Welcome to Day 6 of the "How to AWS" series: Your first workload (part 1)
If you missed the introduction and drivers behind this series, check it out here.
In the previous blog post in this series we setup some common base operational concerns for operating in AWS. We:
- Setup a golden AMI pipeline for AMI management
- Setup EBS Snapshots for base-level backups
- Decided on how you’ll perform log management of your workloads
- Discussed the importance of secrets management
- Talked through options for emailing on AWS
Today, we will start to deploy our first workload onto AWS focusing on:
- Identifying your first workload
- Your workload architecture & requirements
- Network security specific to your workload
Pick your workload!
We’re now at the point in this series where we need to select our first workload for deployment into AWS. Are you going to build new (green fields) or migrate an existing workload into AWS?

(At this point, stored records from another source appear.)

/-! ### setSupply -/

@[simp] theorem State.setSupply_pending (x : Supply) : (s.setSupply x).pending = s.pending := rfl
@[simp] theorem State.setSupply_now (x : Supply) : (s.setSupply x).now = s.now := rfl
@[simp] theorem State.setSupply_port (x : Supply) : (s.setSupply x).port = s.port := rfl
@[simp] theorem State.setSupply_units (x : Supply) : (s.setSupply x).units = s.units := rfl
@[simp] theorem State.setSupply_recs (x : Supply) : (s.setSupply x).recs = s.recs := rfl
@[simp] theorem State.setSupply_rain (x : Supply) : (s.setSupply x).rain = s.rain := rfl
@[simp] theorem State.setSupply_wind (x : Supply) : (s.setSupply x).wind = s.wind := rfl
@[simp] theorem State.setSupply_vane (x : Supply) : (s.setSupply x).vane = s.vane := rfl
@[simp] theorem State.setSupply_eval (x : Supply) : (s.setSupply x).eval = s.eval := rfl
@[simp] theorem State.setSupply_arb (x : Supply) : (s.setSupply x).arb = { s.arb with supply := x } := rfl
@[simp] theorem State.setSupply_line (x : Supply) : (s.setSupply x).line = s.line := rfl
@[simp] theorem State.setSupply_handler (x : Supply) : (s.setSupply x).handler = s.handler := rfl
@[simp] theorem State.setSupply_panel (x : Supply) : (s.setSupply x).panel = s.panel := rfl
@[simp] theorem State.setSupply_flags (x : Supply) : (s.setSupply x).flags = s.flags := rfl
@[simp] theorem State.setSupply_reviewDue (x : Supply) : (s.setSupply x).reviewDue = s.reviewDue := rfl
@[simp] theorem State.setSupply_evalDue (x : Supply) : (s.setSupply x).evalDue = s.evalDue := rfl

/-! ### setDeferred -/

@[simp] theorem State.setDeferred_pending (d : Option Ch) : (s.setDeferred d).pending = s.pending := rfl
@[simp] theorem State.setDeferred_now (d : Option Ch) : (s.setDeferred d).now = s.now := rfl
@[simp] theorem State.setDeferred_port (d : Option Ch) : (s.setDeferred d).port = s.port := rfl
@[simp] theorem State.setDeferred_units (d : Option Ch) : (s.setDeferred d).units = s.units := rfl
@[simp] theorem State.setDeferred_recs (d : Option Ch) : (s.setDeferred d).recs = s.recs := rfl
@[simp] theorem State.setDeferred_rain (d : Option Ch) : (s.setDeferred d).rain = s.rain := rfl
@[simp] theorem State.setDeferred_wind (d : Option Ch) : (s.setDeferred d).wind = s.wind := rfl
@[simp] theorem State.setDeferred_vane (d : Option Ch) : (s.setDeferred d).vane = s.vane := rfl
@[simp] theorem State.setDeferred_eval (d : Option Ch) : (s.setDeferred d).eval = s.eval := rfl
@[simp] theorem State.setDeferred_arb (d : Option Ch) : (s.setDeferred d).arb = { s.arb with deferred := d } := rfl
@[simp] theorem State.setDeferred_line (d : Option Ch) : (s.setDeferred d).line = s.line := rfl
@[simp] theorem State.setDeferred_handler (d : Option Ch) : (s.setDeferred d).handler = s.handler := rfl
@[simp] theorem State.setDeferred_panel (d : Option Ch) : (s.setDeferred d).panel = s.panel := rfl
@[simp] theorem State.setDeferred_flags (d : Option Ch) : (s.setDeferred d).flags = s.flags := rfl
@[simp] theorem State.setDeferred_reviewDue (d : Option Ch) : (s.setDeferred d).reviewDue = s.reviewDue := rfl
@[simp] theorem State.setDeferred_evalDue (d : Option Ch) : (s.setDeferred d).evalDue = s.evalDue := rfl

Depending on your specific circumstances you’ll need to select the path which best suits you.
When selecting your workload, many businesses opt to pick the low-hanging fruit such as a website or an isolated system to move into AWS. This reduces complexity whilst also builds confidence and skills in operating on AWS. If you’re new to AWS, then this would likely be a great first step!
Know your requirements!
Now you’ve selected your workload, you can ascertain your requirements.
Is this workload destined for production or are you only testing and developing in a sandbox? This first question may likely determine the rigour you apply to the definition and architecture decisions for your workload.
Do you require high availability? I strongly encourage you to run everything in a highly available manner (spread across Availability Zones) where possible. Consider session management and load balancing requirements for this!
It may be the case that your application architecture is constrained by licensing restrictions. Make sure you understand and take these into consideration and adhere to your specific licensing terms. My advice is to avoid heavily licensed and constrained technologies if it make sense for your business (you may not always have a choice).
Will your application need to scale? Consider the expected traffic volumes and load. Wherever possible you should build and design your application for horizontal scaling (adding servers, not making them bigger!). Leverage Auto Scaling to add servers and capacity to your workload on an as-needed basis. If you’re scaling your application workload, make sure you understand and know what metrics you need to scale on. Often this will be CPU or network load.
Do you need a load balancer to distribute traffic across your workload? If so, now is a good time to consider and select the best option for you. I recommend either the AWS Network Load Balancer or the Application Load Balancer. If you’re interested in knowing the difference between the AWS load balancer offerings, take a look at my blog post on this topic.
Consider your workload resource placement. This will stem from the architecture of your workload. With traditional infrastructure workloads, most workloads fall into a n-tier architecture. Once you know your tiers, consider the placement of these resources. Leverage your virtual private cloud (VPC) and split workloads into the public/private subnets you setup in our earlier blog post.
Once you’ve decided your workload placement, I strongly recommend you document and draw a diagram depicting the placement and components of your workload. This will enable others to visualise and easily understand how your workload components will work together and be deployed in AWS.
Once you’ve worked out your workload architecture, it’s time to design the network security which will control access between components. Security Groups will be your go-to firewall within an AWS VPC and enable you to restrict both inbound and outbound network traffic.
As a general rule of thumb, each component of your workload should have its own security group, and you should permit only the specific ports required for your applications. Follow Defence in Depth principles. By designing and operating like this you limit potential options (blast radius, pivot attacks) if servers are compromised.
It’s a common practice to group like-resources (e.g. an Auto Scaling Group) and have them share one or more security groups and thus they all have the same firewall rules. In this way a change to the security group will apply to all other resources that the security group is associated with.
Rather than just relying on IP addresses (which are prone to change in dynamic AWS environments), Security groups offer you the ability to have dynamic firewall rules. This is achieved by permitting access on a port from another security group.
For example, in a MySQL database security group you might permit access to the Web Server security group on TCP port 3306. As web servers are added to the environment and added to the Web Server security group, they would also have access to the database.
In this blog post we identified your first workload and discussed the need to understand and consider the requirements you have for the workload. Throughout the rest of this blog post we started to design the workload architecture and discussed the network security architecture that will need to be in place.
In our next blog post we’ll continue work on designing and deploying your first workload on AWS.